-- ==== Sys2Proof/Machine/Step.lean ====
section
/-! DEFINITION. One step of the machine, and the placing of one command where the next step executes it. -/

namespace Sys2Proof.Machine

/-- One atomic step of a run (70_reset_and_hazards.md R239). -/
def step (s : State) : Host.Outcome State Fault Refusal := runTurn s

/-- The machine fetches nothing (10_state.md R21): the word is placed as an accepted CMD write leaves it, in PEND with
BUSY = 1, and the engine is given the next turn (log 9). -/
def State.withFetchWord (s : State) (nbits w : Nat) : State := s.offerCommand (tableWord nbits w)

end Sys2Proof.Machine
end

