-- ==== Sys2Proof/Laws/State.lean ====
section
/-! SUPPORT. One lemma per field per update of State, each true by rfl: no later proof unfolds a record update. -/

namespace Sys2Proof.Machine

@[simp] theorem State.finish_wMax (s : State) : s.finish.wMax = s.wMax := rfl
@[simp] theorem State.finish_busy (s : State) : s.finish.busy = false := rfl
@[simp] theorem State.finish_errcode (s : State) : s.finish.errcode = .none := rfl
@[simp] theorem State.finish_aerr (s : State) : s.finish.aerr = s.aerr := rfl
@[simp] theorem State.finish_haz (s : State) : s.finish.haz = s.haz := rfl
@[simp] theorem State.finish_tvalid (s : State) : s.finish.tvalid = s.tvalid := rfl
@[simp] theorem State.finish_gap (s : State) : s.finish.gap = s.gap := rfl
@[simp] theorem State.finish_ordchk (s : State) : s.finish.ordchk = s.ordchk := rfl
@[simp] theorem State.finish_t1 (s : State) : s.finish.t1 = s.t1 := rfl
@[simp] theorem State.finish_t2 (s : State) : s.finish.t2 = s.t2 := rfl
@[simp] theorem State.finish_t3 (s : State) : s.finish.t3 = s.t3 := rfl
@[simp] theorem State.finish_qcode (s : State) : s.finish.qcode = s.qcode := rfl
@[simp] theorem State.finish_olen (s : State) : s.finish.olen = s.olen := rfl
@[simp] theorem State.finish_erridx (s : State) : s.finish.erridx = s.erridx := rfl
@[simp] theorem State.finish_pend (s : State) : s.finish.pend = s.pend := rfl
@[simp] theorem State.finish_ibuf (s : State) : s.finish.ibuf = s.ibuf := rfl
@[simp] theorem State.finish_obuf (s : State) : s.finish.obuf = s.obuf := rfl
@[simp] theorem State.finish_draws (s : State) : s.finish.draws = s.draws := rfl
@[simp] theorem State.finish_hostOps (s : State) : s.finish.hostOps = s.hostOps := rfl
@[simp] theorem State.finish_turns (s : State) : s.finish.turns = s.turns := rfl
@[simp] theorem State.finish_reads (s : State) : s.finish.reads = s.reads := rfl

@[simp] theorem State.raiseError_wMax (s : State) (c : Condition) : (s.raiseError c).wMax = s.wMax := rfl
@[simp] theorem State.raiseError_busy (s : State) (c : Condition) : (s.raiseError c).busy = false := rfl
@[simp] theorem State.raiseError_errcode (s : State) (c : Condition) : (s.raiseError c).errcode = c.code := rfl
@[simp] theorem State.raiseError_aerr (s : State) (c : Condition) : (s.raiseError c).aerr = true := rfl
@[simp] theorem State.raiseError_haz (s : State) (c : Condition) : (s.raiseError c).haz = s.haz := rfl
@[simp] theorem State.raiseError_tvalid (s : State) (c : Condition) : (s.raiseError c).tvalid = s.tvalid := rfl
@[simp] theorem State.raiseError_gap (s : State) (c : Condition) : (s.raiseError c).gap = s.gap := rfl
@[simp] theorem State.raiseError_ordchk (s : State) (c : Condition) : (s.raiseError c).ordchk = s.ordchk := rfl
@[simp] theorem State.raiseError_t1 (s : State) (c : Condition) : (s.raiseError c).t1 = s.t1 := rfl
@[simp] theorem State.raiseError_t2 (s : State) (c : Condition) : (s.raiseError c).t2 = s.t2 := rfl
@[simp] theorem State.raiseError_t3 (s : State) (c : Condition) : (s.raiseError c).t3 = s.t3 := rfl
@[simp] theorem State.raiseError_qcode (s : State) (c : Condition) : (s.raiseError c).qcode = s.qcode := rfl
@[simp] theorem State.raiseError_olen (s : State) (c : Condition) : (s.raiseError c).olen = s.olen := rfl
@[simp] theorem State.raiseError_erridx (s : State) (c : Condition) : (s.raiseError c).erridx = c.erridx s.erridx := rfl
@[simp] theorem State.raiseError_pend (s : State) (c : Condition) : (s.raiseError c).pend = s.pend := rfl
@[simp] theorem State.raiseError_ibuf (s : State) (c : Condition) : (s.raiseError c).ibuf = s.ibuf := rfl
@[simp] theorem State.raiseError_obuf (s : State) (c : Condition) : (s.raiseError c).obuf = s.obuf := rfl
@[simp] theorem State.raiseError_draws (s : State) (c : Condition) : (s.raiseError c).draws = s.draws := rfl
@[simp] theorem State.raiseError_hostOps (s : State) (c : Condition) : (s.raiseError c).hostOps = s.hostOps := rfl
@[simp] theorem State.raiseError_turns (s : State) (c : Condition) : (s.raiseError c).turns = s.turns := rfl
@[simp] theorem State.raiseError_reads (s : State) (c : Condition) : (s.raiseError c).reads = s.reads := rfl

Required work
Reproduce the lines of the entries above from the one with "c).olen = s.olen := rfl" to the one with "c).obuf = s.obuf := rfl", both included, exactly and without any other line.

Expected answer
@[simp] theorem State.raiseError_olen (s : State) (c : Condition) : (s.raiseError c).olen = s.olen := rfl
@[simp] theorem State.raiseError_erridx (s : State) (c : Condition) : (s.raiseError c).erridx = c.erridx s.erridx := rfl
@[simp] theorem State.raiseError_pend (s : State) (c : Condition) : (s.raiseError c).pend = s.pend := rfl
@[simp] theorem State.raiseError_ibuf (s : State) (c : Condition) : (s.raiseError c).ibuf = s.ibuf := rfl
@[simp] theorem State.raiseError_obuf (s : State) (c : Condition) : (s.raiseError c).obuf = s.obuf := rfl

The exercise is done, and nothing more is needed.